[Dataset entries]
/-- Settles O31: 111 busy answers are a run to the failure with nothing sent (R109, R190). -/
theorem neverReadyTimesOut : Obligations.NeverReadyTimesOut := by
  intro s i ha hr hbusy
  have hb : busyBefore s.answer = none := busyBefore_eq_none_iff.mpr hbusy
  obtain ⟨p, ps, hend⟩ := runSteps_of_accepts ha hr
    (timeout_run (s := acceptedStart (encode i) s) rfl rfl rfl hbusy)
  have hends := (timedOut_endsAs (w := encode i) hb).withHost p ps s.waitCnt
  have hcounts := congrArg pinCounts hends.trace
  rw [pinCounts_append, transactionFrom, pinCounts_transact_of_timeout _ hb] at hcounts
  simp only [pinCounts, Prod.mk_add_mk, Prod.mk.injEq] at hcounts
  obtain ⟨hselects, -, hsamples, hwrites⟩ := hcounts
  exact ⟨_, hend, rfl, transactResult_of_timeout rfl rfl, rfl, rfl, rfl, rfl, rfl, rfl, rfl, hselects, hsamples, hwrites⟩

end Sys2Proof.Machine
end

section
/-! PROOFS. Every transaction ends: a bound on the steps left that every phase exit lowers (R100). -/

namespace Sys2Proof.Machine

/-- No more steps than this are left until `IDLE`: 100 once a sample was ready, and four for each poll iteration before. -/
def stepsLeft (s : State) : Nat :=
  match s.ph with
  | .idle => 0
  | .settle => 544
  | .pollSel => 4 * (111 - s.retry.toNat) + 99
  | .pollHi => 4 * (111 - s.retry.toNat) + 98
  | .pollSample => 4 * (111 - s.retry.toNat) + 97
  | .pollBackoff => 4 * (111 - s.retry.toNat) + 100
  | .txSetup => 2 * (32 - s.bitCnt.toNat) + 36
  | .txHi => 2 * (32 - s.bitCnt.toNat) + 35
  | .rxSetup => 2 * (17 - s.bitCnt.toNat) + 2
  | .rxHi => 2 * (17 - s.bitCnt.toNat) + 1
  | .csHold => 2
  | .csOff => 1

theorem stepsLeft_le {s : State} : stepsLeft s ≤ 544 := by
  unfold stepsLeft
  split <;> omega

theorem stepsLeft_exitPollSample_lt {s : State} (hp : s.ph = .pollSample) (hlt : s.retry.toNat < 111) :
    stepsLeft (exitPollSample s) < stepsLeft s := by
  have hhere : stepsLeft s = 4 * (111 - s.retry.toNat) + 97 := by simp only [stepsLeft, hp]
  by_cases hready : s.sample = Config.readyLevel
  · have hnext : stepsLeft (exitPollSample s) = 100 := by rw [exitPollSample_of_ready hready]; rfl
    omega
  · have hcount : (s.retry + 1#7).toNat = s.retry.toNat + 1 := retry_add_one_toNat hlt
    have hnext : stepsLeft (exitPollSample s) = 4 * (111 - (s.retry + 1#7).toNat) + 100 := by
      rw [exitPollSample_of_busy hready, sampled_eq]; rfl
    omega

theorem stepsLeft_exitPollBackoff_lt {s : State} (hp : s.ph = .pollBackoff) :
    stepsLeft (exitPollBackoff s) < stepsLeft s := by
  have hhere : stepsLeft s = 4 * (111 - s.retry.toNat) + 100 := by simp only [stepsLeft, hp]
  by_cases hlt : s.retry.toNat < Config.retryBudget
  · have hnext : stepsLeft (exitPollBackoff s) = 4 * (111 - s.retry.toNat) + 99 := by rw [exitPollBackoff_of_lt hlt]; rfl
    omega
  · have hnext : stepsLeft (exitPollBackoff s) = 0 := by rw [exitPollBackoff_of_exhausted hlt]; rfl
    omega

§ YOUR TASK:
Beginning with the first line of the entries, repeat each line exactly until you have reproduced the one containing "match s.ph with", and add nothing further.

§ EXERCISE RESPONSE:
/-- Settles O31: 111 busy answers are a run to the failure with nothing sent (R109, R190). -/
theorem neverReadyTimesOut : Obligations.NeverReadyTimesOut := by
  intro s i ha hr hbusy
  have hb : busyBefore s.answer = none := busyBefore_eq_none_iff.mpr hbusy
  obtain ⟨p, ps, hend⟩ := runSteps_of_accepts ha hr
    (timeout_run (s := acceptedStart (encode i) s) rfl rfl rfl hbusy)
  have hends := (timedOut_endsAs (w := encode i) hb).withHost p ps s.waitCnt
  have hcounts := congrArg pinCounts hends.trace
  rw [pinCounts_append, transactionFrom, pinCounts_transact_of_timeout _ hb] at hcounts
  simp only [pinCounts, Prod.mk_add_mk, Prod.mk.injEq] at hcounts
  obtain ⟨hselects, -, hsamples, hwrites⟩ := hcounts
  exact ⟨_, hend, rfl, transactResult_of_timeout rfl rfl, rfl, rfl, rfl, rfl, rfl, rfl, rfl, hselects, hsamples, hwrites⟩

end Sys2Proof.Machine
end

section
/-! PROOFS. Every transaction ends: a bound on the steps left that every phase exit lowers (R100). -/

namespace Sys2Proof.Machine

/-- No more steps than this are left until `IDLE`: 100 once a sample was ready, and four for each poll iteration before. -/
def stepsLeft (s : State) : Nat :=
  match s.ph with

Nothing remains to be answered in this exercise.